→ **PROBLEM STATEMENT**: From the records below, transcribe exactly the lines that begin at the line with "drives them -/" and end at the line with "(s.orReg (aEngine p", both included.

→ **RECORD EXTRACTS**:
-- ==== Sys2Proof/Machine/Ports.lean ====
section
/-!
DEFINITION. The ports: their states (R86 to R88, R134, R144), flow-control holds (R78), RING_ATTACH (R99, R100), the egress
scheduler with its gates (R76 to R81), the words of a copy (R85, R136), time stamps (R83, R84) and the transmit slot (R114).
-/
namespace Sys2Proof.Machine

/-! ## Registers of a port -/

/-- PECFG of port p. -/
def State.pecfg (s : State) (p : Nat) : BitVec 32 := s.reg (aIsland p + 0x400 * (p % 32) + 0xC0)
/-- The port is in pin mode. -/
def State.pinMode (s : State) (p : Nat) : Bool := bit (s.pecfg p) 31
/-- ECTL of engine e of port p. -/
def State.ectl (s : State) (p e : Nat) : BitVec 32 := s.reg (aEngine p e)
/-- EGCFG of port p. -/
def State.egcfg (s : State) (p : Nat) : BitVec 32 := s.reg (aEgress p)
/-- TSEL: class c is strict. -/
def State.strict (s : State) (p c : Nat) : Bool := bit (s.egcfg p) (12 + c)

/-! ## The cycle of a port's engines -/

/-- CAV of the port (R136). -/
def Port.cav (q : Port) : Bool := q.offer.any (fun o => o.cut || o.there ≠ 0)

/-- What the engines of the port see in common at present. -/
def Port.shared (q : Port) : Shared :=
  { st := q.st, pinIn := q.pinIn, rxl := q.rxl, rxt := q.rxt, link := q.link, linkObs := q.obs.link, hold := q.hold,
    holdAt := q.holdAt, holdIgn := q.holdIgn, pinOe := q.pinOe, cav := q.cav, eoc := q.eoc }

/-- The PCLK cycle in which engine e of port p runs now: the one under way, when the engine has not run in it and only the engines that
have run have changed anything since; otherwise the next one begins (R108, R110; log entry 42). -/
def State.portCycle (s : State) (p e : Nat) : PortCycle :=
  let q := s.port p
  let next : PortCycle := { hw := s.hw, ran := [], seen := q.shared, left := q.shared }
  match q.cyc with
  | some c => if c.hw = s.hw && !c.ran.contains e && q.shared = c.left then c else next
  | none => next

/-- What an instruction sees of what the engines share: the values at the beginning of the cycle (R108). -/
def State.cycleSeen (s : State) (p : Nat) : Shared :=
  match (s.port p).cyc with
  | some c => c.seen
  | none => (s.port p).shared

/-- Engine e has run in the cycle of its port. -/
def State.leaveCycle (s : State) (p e : Nat) : State :=
  s.modPort p (fun q => { q with cyc := q.cyc.map (fun c => { c with ran := e :: c.ran, left := q.shared }) })

/-! ## Rings as ports see them -/

/-- The lane of ring r takes frames: enabled, open, both ports UP (R90). -/
def State.laneActive (s : State) (r : Nat) : Bool :=
  (s.ring r).lane && s.ringEn r && s.portLive (s.portA r) && s.portLive (s.portB r)

/-- RING_ATTACH of a driven ring follows R99; one at high impedance stays (R100). -/
def State.ringAttach (s : State) (r : Nat) : State :=
  let v := s.ring r
  if v.attach = .z then s
  else
    let high := s.laneActive r && !v.faultA && !v.faultB && s.start.phase ≠ .safe
    s.setRing r { v with attach := if high then .high else .low }

/-- Every ring's output follows R99. -/
def State.ringsAttach (s : State) : State := (upto 16).foldl (fun s r => s.ringAttach r) s

/-! ## Flow-control holds -/

/-- EGHOLD.HOLD is written: a bit that rises starts its time, a bit that is 0 ends it (R78, R137). -/
def State.writeHold (s : State) (p : Nat) (v : BitVec 8) : State :=
  s.modPort p (fun q => { q with
    hold := v
    holdAt := (upto 8).foldl (fun m c =>
      if !bit v c then mdel m c else if (mfind m c).isSome then m else mins m c s.hw) q.holdAt
    holdIgn := q.holdIgn &&& v })

/-- PAUSE_LIMIT_EXPIRY: HOLD[c] has been 1 for longer than LIMIT × 1,024 trunk cycles (R78). -/
def State.pauseExpire (s : State) (p c : Nat) : State :=
  let q := s.port p
  let limit := fld (s.reg (aEgress p + 0x24)) 0 16
  match mfind q.holdAt c with
  | some t0 =>
    if limit ≠ 0 && bit q.hold c && !bit q.holdIgn c && t0 + limit * 128 < s.hw then
      (s.setPort p { q with holdIgn := setBit q.holdIgn c true }).count (aEgress p + 0x2020)
    else s
  | none => s

/-! ## Engines as the port state drives them -/

/-- Clear what FLUSH clears (R141). Model's choice, log entry 89: KL cleared shows no K lane, which is 8. -/
def Engine.flush (e : Engine) : Engine :=
  { e with shr := 0, bcnt := 0, b := false, kf := false, kl := 8, new := false, rise := 0, fall := 0 }

/-- What the port shows at present of what R95 asks about: not UP, an engine halted with ERR, LINK 0. -/
def State.shows (s : State) (p : Nat) : Obs :=
  { down := !s.portLive p
    err := (upto 4).any (fun e => (s.eng p e).st = .halted && bit (s.reg (aEngine p e + 8)) 29)
    link := !(s.port p).link, bad := 0 }

/-- What either of two stretches of time has shown. -/
def Obs.also (a b : Obs) : Obs := { down := a.down || b.down, err := a.err || b.err, link := a.link || b.link, bad := a.bad + b.bad }

/-- The tick of port p ends: what it has shown is set aside for the decision, and the next tick begins with the present state (R28,
R95). -/
def State.obsClose (s : State) (p : Nat) : State :=
  let now := s.shows p
  s.modPort p (fun q => { q with last := q.obs.also now, obs := now })

/-- The engine halts with ERR and a code (R109, R111, R118); the tick's observation of R95. -/
def State.engError (s : State) (p e code : Nat) : State :=
  let s := s.modEng p e (fun x => { x with st := .halted, errc := BitVec.ofNat 2 code })
  (s.orReg (aEngine p e + 8) 0x20000000).modPort p (fun q => { q with obs := { q.obs with err := true } })

/-- START, LO and HI of an engine. -/
def State.engStart (s : State) (p e : Nat) : Nat := fld (s.ectl p e) 18 6
def State.engLo (s : State) (p e : Nat) : Nat := fld (s.ectl p e) 12 6
def State.engHi (s : State) (p e : Nat) : Nat := fld (s.ectl p e) 6 6

/-- The PC lies in the engine's range and in the store (R109). -/
def State.pcOk (s : State) (p e pc : Nat) : Bool := s.engLo p e ≤ pc && pc ≤ s.engHi p e && pc < 48

/-- The automatic start of an engine when its port enters STARTING (R144). -/
def State.autoStart (s : State) (p e : Nat) : State :=
  if !bit (s.ectl p e) 30 then s
  else
    let start := s.engStart p e
    let s := s.modEng p e (fun x => { x.flush with
      pc := BitVec.ofNat 6 start, fresh := false, cnta := 0, cntb := 0, ticka := false, tickb := false,
      pushf := false, pullf := false, x := x.xinit, st := .running })
    if start ≥ 48 then s.engError p e 2 else s

/-! ## Port states -/

/-- A word that the engine wrote before the port entered DRAINING and that has not reached the trunk opens no frame (R87). -/
def Message.late : Message → Message
  | .ingress (.word w its _) => .ingress (.word w its false)
  | m => m

/-- What is on the ingress link of port p as it enters DRAINING. -/
def State.linkLate (s : State) (p : Nat) : State :=
  let l := s.link p
  s.setLink p { l with wait := l.wait.map Message.late, out := l.out.map Message.late, buf := l.buf.map Message.late }

/-- The port passes to another state (R86, R87, R116, R144). -/
def State.setPortSt (s : State) (p : Nat) (st : PortSt) : State :=
  let s := s.modPort p (fun q => { q with st := st, obs := { q.obs with down := true } })
  let s := match st with
    | .off =>
      let s := (upto 4).foldl (fun (s : State) e => s.modEng p e (fun x => { x with st := .halted })) s
      s.modPort p (fun q => { q with pinOe := 0 })
    | .starting => (upto 4).foldl (fun s e => s.autoStart p e) s
    | .draining => (s.modPort p (fun q => { q with drain := s.tickNow })).linkLate p
    | .up => s
  s.ringsAttach

/-- PORTCTL: DRAINLIM, and EN under R86 and R88. -/
def State.writePortctl (s : State) (p : Nat) (d : BitVec 32) : State :=
  let s := s.setReg (aPort p) (d &&& 0xFF01)
  match bit d 0, (s.port p).st with
  | true, .off => s.setPortSt p .starting
  | true, .draining => s.modPort p (fun q => { q with pend := true })
  | false, .starting => s.setPortSt p .off
  | false, .up => s.setPortSt p .draining
  | false, .draining => s.modPort p (fun q => { q with pend := false })
  | _, _ => s

/-- PORT_UP: LINK reads 1 in STARTING (R86). -/
def State.portUp (s : State) (p : Nat) : State :=
  if s.portOn p && (s.port p).st = .starting && (s.port p).link then s.setPortSt p .up else s

/-- The egress queues of a port are empty. -/
def Port.queuesEmpty (q : Port) : Bool := (upto 8).all (fun c => q.queue c = [])

/-- The transmitter is idle: no copy offered, no word waiting, no express frame (R87). The last word of a copy,
once the engine has taken it, is the engine's (log entry 110). -/
def Port.txIdle (q : Port) : Bool := q.offer.isNone && q.txl.isNone && q.lane = []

→ **EXERCISE OUTPUT**:
/-! ## Engines as the port state drives them -/

/-- Clear what FLUSH clears (R141). Model's choice, log entry 89: KL cleared shows no K lane, which is 8. -/
def Engine.flush (e : Engine) : Engine :=
  { e with shr := 0, bcnt := 0, b := false, kf := false, kl := 8, new := false, rise := 0, fall := 0 }

/-- What the port shows at present of what R95 asks about: not UP, an engine halted with ERR, LINK 0. -/
def State.shows (s : State) (p : Nat) : Obs :=
  { down := !s.portLive p
    err := (upto 4).any (fun e => (s.eng p e).st = .halted && bit (s.reg (aEngine p e + 8)) 29)
    link := !(s.port p).link, bad := 0 }

/-- What either of two stretches of time has shown. -/
def Obs.also (a b : Obs) : Obs := { down := a.down || b.down, err := a.err || b.err, link := a.link || b.link, bad := a.bad + b.bad }

/-- The tick of port p ends: what it has shown is set aside for the decision, and the next tick begins with the present state (R28,
R95). -/
def State.obsClose (s : State) (p : Nat) : State :=
  let now := s.shows p
  s.modPort p (fun q => { q with last := q.obs.also now, obs := now })

/-- The engine halts with ERR and a code (R109, R111, R118); the tick's observation of R95. -/
def State.engError (s : State) (p e code : Nat) : State :=
  let s := s.modEng p e (fun x => { x with st := .halted, errc := BitVec.ofNat 2 code })
  (s.orReg (aEngine p e + 8) 0x20000000).modPort p (fun q => { q with obs := { q.obs with err := true } })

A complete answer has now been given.